__DIRECTIONS FOR THIS TASK__
Scan the entries that follow and work out how many lines contain "tide". Give the number and nothing else.

__TASK INPUTS__

________________

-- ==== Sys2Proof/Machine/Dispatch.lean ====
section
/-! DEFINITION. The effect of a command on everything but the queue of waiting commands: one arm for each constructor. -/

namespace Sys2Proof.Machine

________________

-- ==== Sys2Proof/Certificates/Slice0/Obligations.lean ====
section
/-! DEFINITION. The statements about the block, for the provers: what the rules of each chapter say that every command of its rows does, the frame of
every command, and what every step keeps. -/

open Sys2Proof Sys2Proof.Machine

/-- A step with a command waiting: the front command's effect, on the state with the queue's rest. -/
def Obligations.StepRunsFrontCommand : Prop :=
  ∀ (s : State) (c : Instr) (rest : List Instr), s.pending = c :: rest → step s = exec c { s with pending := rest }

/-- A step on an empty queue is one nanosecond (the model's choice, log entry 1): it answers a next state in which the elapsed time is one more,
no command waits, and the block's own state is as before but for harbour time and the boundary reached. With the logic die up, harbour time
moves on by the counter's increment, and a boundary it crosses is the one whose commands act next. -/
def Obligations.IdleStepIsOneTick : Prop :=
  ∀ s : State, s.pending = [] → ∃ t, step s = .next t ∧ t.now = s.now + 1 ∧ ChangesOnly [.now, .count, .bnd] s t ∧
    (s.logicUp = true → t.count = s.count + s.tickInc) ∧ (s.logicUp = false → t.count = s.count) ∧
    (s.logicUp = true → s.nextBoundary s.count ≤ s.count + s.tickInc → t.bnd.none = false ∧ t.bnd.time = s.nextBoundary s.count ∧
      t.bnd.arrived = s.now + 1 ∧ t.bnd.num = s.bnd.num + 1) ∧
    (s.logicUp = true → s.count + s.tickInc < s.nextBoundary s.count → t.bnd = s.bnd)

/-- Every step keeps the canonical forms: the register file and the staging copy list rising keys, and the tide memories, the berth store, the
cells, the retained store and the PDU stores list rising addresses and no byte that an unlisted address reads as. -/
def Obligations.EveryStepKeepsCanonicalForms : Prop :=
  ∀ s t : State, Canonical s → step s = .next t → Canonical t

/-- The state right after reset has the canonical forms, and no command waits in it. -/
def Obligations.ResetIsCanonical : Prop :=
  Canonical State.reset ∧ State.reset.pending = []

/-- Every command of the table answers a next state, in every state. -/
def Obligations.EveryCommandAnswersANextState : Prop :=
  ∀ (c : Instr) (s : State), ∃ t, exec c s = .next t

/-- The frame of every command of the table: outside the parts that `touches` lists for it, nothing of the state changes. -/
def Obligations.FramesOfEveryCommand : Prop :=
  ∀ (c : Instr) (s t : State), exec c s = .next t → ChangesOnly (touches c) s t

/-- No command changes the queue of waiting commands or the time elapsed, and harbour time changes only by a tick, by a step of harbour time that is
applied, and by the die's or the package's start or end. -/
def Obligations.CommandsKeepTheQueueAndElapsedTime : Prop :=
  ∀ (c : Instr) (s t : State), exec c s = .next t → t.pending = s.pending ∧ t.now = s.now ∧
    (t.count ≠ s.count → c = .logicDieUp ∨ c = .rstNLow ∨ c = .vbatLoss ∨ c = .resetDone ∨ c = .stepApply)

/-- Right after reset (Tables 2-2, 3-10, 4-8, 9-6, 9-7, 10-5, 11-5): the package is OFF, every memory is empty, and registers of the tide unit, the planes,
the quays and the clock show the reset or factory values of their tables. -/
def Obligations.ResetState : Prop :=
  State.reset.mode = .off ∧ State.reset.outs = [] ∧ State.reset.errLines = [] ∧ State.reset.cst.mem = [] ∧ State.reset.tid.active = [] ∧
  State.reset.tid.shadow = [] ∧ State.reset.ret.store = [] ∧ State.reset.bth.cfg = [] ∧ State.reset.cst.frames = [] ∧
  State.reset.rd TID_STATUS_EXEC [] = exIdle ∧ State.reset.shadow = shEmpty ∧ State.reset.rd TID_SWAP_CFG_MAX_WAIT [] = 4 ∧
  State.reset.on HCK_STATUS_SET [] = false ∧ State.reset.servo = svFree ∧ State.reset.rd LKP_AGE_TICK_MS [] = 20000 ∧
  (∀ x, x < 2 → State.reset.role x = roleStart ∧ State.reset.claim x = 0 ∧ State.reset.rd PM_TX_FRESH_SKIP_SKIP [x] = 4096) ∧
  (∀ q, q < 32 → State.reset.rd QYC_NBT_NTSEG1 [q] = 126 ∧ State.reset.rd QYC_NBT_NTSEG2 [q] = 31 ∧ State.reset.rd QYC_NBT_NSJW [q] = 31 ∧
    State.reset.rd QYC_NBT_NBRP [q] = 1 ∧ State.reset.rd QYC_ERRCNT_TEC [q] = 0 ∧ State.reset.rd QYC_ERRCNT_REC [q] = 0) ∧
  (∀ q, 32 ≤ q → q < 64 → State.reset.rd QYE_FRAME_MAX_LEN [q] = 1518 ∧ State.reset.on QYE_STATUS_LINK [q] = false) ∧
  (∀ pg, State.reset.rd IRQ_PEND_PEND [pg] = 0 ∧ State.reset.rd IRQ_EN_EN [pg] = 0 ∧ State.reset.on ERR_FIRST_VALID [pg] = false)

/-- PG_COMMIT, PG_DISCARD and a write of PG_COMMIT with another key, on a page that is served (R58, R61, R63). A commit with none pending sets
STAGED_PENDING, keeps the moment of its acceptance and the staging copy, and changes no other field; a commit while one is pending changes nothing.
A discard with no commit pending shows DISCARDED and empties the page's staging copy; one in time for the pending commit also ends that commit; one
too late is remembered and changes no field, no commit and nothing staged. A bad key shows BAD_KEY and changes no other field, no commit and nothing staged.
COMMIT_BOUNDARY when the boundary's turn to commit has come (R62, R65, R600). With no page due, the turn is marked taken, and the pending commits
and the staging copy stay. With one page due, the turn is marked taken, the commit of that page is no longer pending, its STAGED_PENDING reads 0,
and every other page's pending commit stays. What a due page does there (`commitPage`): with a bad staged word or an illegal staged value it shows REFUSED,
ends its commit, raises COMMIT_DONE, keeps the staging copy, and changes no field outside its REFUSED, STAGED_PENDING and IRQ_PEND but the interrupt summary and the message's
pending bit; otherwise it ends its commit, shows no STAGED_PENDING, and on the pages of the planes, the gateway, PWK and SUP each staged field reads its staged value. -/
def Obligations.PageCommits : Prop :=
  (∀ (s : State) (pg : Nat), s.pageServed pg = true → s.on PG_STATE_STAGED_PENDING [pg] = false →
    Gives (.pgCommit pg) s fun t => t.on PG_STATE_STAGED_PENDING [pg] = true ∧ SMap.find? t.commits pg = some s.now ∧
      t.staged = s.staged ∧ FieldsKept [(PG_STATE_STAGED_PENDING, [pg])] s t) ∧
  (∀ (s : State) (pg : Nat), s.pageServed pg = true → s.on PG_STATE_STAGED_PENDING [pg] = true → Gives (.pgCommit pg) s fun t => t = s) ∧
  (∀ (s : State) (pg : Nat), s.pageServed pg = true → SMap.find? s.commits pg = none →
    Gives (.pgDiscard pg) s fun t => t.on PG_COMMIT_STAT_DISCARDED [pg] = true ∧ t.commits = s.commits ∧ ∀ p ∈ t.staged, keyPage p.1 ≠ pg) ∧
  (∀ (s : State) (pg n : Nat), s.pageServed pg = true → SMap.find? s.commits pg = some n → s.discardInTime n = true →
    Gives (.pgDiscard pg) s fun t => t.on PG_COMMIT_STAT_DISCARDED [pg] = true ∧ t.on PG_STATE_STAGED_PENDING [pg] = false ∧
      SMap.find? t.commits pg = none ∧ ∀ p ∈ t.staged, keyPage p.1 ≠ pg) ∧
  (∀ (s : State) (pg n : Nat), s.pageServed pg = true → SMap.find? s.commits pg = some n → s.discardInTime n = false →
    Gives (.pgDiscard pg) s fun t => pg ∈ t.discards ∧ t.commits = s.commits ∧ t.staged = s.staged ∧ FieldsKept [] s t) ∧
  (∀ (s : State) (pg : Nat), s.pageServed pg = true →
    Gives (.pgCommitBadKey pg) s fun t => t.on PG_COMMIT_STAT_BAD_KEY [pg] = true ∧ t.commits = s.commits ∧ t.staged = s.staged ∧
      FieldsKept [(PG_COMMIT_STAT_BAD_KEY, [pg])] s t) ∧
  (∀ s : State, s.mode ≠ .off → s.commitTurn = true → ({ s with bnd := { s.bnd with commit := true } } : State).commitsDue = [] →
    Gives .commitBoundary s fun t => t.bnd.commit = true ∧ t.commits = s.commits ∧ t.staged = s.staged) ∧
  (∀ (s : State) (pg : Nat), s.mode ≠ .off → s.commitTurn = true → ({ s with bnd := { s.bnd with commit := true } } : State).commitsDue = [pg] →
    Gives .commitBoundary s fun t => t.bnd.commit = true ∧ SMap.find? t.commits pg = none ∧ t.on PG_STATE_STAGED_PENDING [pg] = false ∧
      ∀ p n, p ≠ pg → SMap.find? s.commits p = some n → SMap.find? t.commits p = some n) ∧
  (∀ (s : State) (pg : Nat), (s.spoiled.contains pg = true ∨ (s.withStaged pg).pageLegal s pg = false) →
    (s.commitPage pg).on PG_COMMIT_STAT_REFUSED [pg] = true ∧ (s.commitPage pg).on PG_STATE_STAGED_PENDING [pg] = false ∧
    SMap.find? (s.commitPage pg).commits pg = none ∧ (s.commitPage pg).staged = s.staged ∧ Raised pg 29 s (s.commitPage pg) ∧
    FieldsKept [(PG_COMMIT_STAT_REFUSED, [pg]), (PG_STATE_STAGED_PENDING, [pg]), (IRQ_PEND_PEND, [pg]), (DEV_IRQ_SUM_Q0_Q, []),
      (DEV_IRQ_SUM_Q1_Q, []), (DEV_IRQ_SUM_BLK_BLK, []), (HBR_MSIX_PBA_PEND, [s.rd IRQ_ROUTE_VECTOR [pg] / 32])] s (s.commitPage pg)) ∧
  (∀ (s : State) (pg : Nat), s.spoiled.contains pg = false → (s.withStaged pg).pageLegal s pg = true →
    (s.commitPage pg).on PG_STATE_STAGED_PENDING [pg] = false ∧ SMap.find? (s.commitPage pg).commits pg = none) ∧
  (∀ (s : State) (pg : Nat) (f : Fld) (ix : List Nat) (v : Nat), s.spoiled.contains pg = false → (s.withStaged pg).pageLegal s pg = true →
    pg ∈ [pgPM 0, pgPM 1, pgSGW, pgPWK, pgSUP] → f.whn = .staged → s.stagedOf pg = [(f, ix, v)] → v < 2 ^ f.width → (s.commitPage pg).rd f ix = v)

________________

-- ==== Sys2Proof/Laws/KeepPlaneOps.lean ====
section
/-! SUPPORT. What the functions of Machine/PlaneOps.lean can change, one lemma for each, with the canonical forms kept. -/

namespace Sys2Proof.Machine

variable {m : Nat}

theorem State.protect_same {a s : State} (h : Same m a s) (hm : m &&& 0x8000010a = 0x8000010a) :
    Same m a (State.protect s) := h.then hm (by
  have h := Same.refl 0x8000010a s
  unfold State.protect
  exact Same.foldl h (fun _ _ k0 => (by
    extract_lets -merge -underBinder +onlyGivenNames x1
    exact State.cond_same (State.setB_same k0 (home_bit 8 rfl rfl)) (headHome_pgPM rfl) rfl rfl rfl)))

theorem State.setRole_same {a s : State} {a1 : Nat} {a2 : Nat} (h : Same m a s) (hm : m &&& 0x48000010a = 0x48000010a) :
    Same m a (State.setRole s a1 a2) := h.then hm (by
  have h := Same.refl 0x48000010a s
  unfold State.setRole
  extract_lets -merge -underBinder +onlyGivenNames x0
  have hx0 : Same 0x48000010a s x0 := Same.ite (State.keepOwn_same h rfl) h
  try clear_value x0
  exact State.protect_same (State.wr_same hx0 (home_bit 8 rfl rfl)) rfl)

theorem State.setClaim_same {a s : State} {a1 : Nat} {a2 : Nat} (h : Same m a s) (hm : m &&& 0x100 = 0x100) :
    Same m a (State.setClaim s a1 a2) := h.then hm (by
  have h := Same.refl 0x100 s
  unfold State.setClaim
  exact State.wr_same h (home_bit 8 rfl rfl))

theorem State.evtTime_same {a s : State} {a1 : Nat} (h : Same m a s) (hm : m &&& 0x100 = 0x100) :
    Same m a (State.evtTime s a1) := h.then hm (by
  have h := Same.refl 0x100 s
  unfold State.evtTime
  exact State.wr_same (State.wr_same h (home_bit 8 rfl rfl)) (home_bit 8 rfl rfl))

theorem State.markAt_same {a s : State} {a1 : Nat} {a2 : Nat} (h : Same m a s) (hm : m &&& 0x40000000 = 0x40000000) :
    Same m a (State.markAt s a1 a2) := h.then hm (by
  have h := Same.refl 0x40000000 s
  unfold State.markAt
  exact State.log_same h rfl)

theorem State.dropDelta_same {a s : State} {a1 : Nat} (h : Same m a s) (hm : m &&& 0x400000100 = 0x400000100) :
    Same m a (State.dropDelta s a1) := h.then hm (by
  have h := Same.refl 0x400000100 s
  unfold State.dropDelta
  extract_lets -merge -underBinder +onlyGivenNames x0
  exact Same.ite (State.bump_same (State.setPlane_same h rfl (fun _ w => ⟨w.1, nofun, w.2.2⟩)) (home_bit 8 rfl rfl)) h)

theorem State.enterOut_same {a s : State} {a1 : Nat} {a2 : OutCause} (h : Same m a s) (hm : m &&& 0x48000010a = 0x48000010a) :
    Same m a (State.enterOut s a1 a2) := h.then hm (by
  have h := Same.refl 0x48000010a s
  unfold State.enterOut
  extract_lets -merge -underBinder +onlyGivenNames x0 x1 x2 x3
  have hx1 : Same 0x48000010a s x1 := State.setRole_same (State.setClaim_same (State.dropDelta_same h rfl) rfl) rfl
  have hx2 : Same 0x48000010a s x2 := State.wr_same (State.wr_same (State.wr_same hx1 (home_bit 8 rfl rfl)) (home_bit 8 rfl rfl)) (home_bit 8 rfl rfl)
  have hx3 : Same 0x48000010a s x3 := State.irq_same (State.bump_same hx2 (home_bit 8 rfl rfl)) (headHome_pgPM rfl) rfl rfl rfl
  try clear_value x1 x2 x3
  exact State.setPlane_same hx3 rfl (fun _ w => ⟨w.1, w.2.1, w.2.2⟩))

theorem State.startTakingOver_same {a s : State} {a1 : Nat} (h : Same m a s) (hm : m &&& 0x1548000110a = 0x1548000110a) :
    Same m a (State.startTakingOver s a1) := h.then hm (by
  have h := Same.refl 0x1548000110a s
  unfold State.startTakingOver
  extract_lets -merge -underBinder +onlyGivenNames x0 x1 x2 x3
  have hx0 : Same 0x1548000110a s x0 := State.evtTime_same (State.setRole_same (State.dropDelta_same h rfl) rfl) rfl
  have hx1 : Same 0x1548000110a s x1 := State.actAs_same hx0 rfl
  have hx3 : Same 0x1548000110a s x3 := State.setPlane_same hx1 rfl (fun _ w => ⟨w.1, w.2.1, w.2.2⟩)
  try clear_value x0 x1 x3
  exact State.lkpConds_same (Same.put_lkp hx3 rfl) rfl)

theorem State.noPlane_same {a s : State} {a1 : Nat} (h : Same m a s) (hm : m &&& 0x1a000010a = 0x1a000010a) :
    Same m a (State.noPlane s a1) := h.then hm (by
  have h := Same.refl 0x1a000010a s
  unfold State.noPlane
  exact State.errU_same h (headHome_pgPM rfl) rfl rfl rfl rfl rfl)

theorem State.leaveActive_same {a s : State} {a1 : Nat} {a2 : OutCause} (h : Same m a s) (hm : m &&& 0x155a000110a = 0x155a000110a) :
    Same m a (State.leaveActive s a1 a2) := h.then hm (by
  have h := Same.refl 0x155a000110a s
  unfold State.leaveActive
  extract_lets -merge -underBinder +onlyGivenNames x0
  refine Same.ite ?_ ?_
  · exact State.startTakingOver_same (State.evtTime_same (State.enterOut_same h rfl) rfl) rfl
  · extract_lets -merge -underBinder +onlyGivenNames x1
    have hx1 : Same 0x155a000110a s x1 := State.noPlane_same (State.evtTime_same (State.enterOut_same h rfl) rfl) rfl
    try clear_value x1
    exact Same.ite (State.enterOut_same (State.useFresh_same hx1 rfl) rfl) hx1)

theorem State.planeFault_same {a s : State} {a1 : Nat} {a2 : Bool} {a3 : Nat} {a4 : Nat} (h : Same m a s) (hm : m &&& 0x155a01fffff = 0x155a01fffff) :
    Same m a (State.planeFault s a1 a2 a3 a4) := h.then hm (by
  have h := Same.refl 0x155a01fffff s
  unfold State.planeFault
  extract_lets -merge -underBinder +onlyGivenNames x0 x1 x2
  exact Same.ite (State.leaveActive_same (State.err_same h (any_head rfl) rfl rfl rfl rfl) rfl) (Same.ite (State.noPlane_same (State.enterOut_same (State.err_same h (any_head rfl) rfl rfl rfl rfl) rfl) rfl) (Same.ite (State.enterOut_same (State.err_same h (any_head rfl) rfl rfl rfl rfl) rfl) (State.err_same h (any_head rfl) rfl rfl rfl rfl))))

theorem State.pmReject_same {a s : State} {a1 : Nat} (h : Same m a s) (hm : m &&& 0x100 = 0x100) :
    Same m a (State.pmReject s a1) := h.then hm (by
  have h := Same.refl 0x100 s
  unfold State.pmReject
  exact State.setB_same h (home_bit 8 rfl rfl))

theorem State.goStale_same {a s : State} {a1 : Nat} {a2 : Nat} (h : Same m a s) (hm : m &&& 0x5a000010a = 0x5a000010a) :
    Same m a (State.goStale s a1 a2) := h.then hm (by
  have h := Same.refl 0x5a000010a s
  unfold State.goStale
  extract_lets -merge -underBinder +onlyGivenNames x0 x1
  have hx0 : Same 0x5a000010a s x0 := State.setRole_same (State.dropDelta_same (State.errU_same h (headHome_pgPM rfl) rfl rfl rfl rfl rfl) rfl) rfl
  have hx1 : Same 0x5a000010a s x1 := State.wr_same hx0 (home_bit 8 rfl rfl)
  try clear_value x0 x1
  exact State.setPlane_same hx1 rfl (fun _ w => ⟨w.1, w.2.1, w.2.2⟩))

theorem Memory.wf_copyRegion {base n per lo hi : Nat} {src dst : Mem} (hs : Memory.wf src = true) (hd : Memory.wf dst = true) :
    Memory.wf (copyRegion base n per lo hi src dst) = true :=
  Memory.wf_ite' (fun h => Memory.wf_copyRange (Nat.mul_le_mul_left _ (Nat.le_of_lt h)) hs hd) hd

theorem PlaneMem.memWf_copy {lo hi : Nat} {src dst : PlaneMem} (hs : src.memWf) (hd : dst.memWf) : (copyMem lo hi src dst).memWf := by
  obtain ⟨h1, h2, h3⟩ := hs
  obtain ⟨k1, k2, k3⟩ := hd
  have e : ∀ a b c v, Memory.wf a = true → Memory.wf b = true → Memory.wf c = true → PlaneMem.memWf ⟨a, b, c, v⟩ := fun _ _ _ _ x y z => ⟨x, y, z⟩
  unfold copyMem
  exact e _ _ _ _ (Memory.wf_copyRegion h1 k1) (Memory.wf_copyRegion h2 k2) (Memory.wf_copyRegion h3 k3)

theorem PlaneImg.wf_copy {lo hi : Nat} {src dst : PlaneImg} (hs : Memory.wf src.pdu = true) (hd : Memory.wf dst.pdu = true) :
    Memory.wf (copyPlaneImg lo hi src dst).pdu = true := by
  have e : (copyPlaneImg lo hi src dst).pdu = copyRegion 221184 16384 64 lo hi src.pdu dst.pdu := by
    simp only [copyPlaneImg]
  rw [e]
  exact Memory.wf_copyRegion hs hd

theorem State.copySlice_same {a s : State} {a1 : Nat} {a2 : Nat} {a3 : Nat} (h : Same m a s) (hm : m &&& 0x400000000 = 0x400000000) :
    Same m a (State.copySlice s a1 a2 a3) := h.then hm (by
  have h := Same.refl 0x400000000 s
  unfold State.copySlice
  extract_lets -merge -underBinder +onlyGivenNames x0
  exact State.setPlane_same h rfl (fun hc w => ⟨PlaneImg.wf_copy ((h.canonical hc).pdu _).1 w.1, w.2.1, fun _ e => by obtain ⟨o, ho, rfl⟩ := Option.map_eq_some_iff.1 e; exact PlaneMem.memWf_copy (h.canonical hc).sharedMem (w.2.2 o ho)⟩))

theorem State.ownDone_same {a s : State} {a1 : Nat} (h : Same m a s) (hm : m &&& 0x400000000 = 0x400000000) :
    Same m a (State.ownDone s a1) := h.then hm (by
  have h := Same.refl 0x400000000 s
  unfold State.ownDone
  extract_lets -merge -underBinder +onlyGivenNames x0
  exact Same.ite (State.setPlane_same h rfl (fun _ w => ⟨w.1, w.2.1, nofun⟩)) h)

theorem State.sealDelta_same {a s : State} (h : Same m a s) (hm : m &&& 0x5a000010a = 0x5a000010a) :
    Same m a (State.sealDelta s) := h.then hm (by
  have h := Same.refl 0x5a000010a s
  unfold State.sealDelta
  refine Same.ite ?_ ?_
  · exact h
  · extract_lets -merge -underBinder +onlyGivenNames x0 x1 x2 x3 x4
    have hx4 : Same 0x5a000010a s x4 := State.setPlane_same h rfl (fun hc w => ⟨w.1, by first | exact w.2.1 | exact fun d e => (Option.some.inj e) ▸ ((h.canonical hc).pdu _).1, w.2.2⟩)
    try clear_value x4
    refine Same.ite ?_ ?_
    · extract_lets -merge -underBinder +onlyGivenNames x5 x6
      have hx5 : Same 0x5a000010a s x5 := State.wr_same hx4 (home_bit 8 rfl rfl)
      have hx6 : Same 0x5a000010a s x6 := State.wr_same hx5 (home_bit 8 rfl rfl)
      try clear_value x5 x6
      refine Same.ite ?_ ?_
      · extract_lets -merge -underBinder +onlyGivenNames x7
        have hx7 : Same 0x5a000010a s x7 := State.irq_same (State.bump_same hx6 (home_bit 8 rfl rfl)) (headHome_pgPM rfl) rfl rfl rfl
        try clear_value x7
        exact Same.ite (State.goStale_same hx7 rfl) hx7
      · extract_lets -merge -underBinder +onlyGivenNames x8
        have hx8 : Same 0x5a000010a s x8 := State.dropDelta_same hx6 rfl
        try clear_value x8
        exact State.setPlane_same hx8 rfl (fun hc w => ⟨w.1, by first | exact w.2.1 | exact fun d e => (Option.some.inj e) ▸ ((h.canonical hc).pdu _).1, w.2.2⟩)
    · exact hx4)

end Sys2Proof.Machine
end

________________

__SOLUTION FOR THIS PROBLEM__
2